General elections were held in the Gilbert and Ellice Islands in 1967. All candidates ran as independents.

Background
Earlier in the year the British government promulgated a new constitution for the islands, creating a House of Representatives to replace the Advisory Council. The new House of Representatives had 30 members, of which 23 were elected (19 from the Gilberts and four from Ellice Islands), five civil servants and two ex officio members.

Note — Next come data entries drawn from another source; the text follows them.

/-- A rounding is finite exactly below the middle between the largest finite value and the next binade. -/
theorem isFinite_roundUnits_iff_lt (neg : Bool) (num den : Nat) (h : 0 < den) :
    isFinite (roundUnits neg num den) = true ↔ num < den * ((2 ^ 54 - 1) * 2 ^ 2044) := by
  rw [isFinite_roundUnits_iff]
  have h1 := (rounded_nearest num den infMagnitude h).1
  have h2 := rounded_nearest num den (infMagnitude - 1) h
  have h3 := (rounded_nearest num den infMagnitude h).2
  have hodd : quantum num den * 2 ^ 52 + significand num den = infMagnitude - 1 → significand num den % 2 = 1 := by
    rw [infMagnitude_eq]
    omega
  have hcase : quantum num den * 2 ^ 52 + significand num den < infMagnitude ∨
      infMagnitude ≤ quantum num den * 2 ^ 52 + significand num den := by omega
  generalize quantum num den * 2 ^ 52 + significand num den = m at *
  have hlt := unitsOf_strictMono.lt_iff_lt (a := m) (b := infMagnitude)
  have hle := unitsOf_strictMono.le_iff_le (a := infMagnitude) (b := m)
  have hpred := unitsOf_strictMono.le_iff_le (a := m) (b := infMagnitude - 1)
  have hinj : unitsOf m = unitsOf (infMagnitude - 1) → m = infMagnitude - 1 := fun e => unitsOf_strictMono.injective e
  have hmax := unitsOf_infMagnitude_pred
  rw [unitsOf_infMagnitude] at h1 h3 hlt hle
  have hw : 0 < 2 ^ 2044 := by positivity
  generalize (2 : Nat) ^ 2044 = w at *
  generalize unitsOf (infMagnitude - 1) = top at *
  generalize unitsOf m = u at *
  have htop : (den : Int) * (top : Nat) = den * (2 ^ 54 * w : Nat) - 2 * (den * w) := by
    rw [← hmax]
    push_cast
    ring
  have hmid : (den * ((2 ^ 54 - 1) * w) : Nat) + den * w = den * (2 ^ 54 * w) := by
    rw [← Nat.mul_add]
    congr 1
    omega
  have hbig : (den : Int) * (2 ^ 54 * w : Nat) = (den * (2 ^ 54 * w) : Nat) := by push_cast; ring
  have hdw : 0 < den * w := Nat.mul_pos h hw
  have hu1 : u ≤ top → (den : Int) * u ≤ den * top := fun hu => by
    apply mul_le_mul_of_nonneg_left _ (by positivity)
    exact_mod_cast hu
  have hu2 : 2 ^ 54 * w ≤ u → (den : Int) * (2 ^ 54 * w : Nat) ≤ den * u := fun hu => by
    apply mul_le_mul_of_nonneg_left _ (by positivity)
    exact_mod_cast hu
  have h2' := h2.1
  have hc : ((den * w : Nat) : Int) = den * w := by push_cast; ring
  constructor
  · intro hm
    have hu := hu1 (hpred.mpr (by omega))
    by_contra hcon
    have heq : (den : Int) * u = den * top := by omega
    have heq' : u = top := by
      have := mul_left_cancel₀ (by exact_mod_cast h.ne') heq
      exact_mod_cast this
    have := hodd (hinj heq')
    have := h3 (by omega) (by omega)
    omega
  · intro hn
    by_contra hcon
    have hu := hu2 (hle.mpr (by omega))
    omega

/-- A whole number of units is rounded to a finite value exactly below that middle. -/
theorem isFinite_roundUnits_one_iff (neg : Bool) (n : Nat) :
    isFinite (roundUnits neg n 1) = true ↔ n < (2 ^ 54 - 1) * 2 ^ 2044 := by
  rw [isFinite_roundUnits_iff_lt neg n 1 one_pos, Nat.one_mul]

In addition, the Executive Council was replaced with a Governing Council, to consist of five members of the House of Representatives (elected by the House) and two ex officio members.

Results
Only three of the ten members of the former Advisory Council that contested the elections were elected.

Official members

Aftermath
The new House of Representatives was opened by Resident Commissioner Val Andersen on 8 December 1967. Reuben Uatioa, who founded the Gilbertese National Party in 1965, was elected Chief Elected Member. A Governing Council was formed, consisting of four official members (M.D. Allen, D.G. Cudmore, E.P. Hamblett, C.P. North-Coombes) and five elected members (Uatioa, Edward Martin, Buren Ratieta, Iosia Taomia and Ioteba Tamuera Uriam).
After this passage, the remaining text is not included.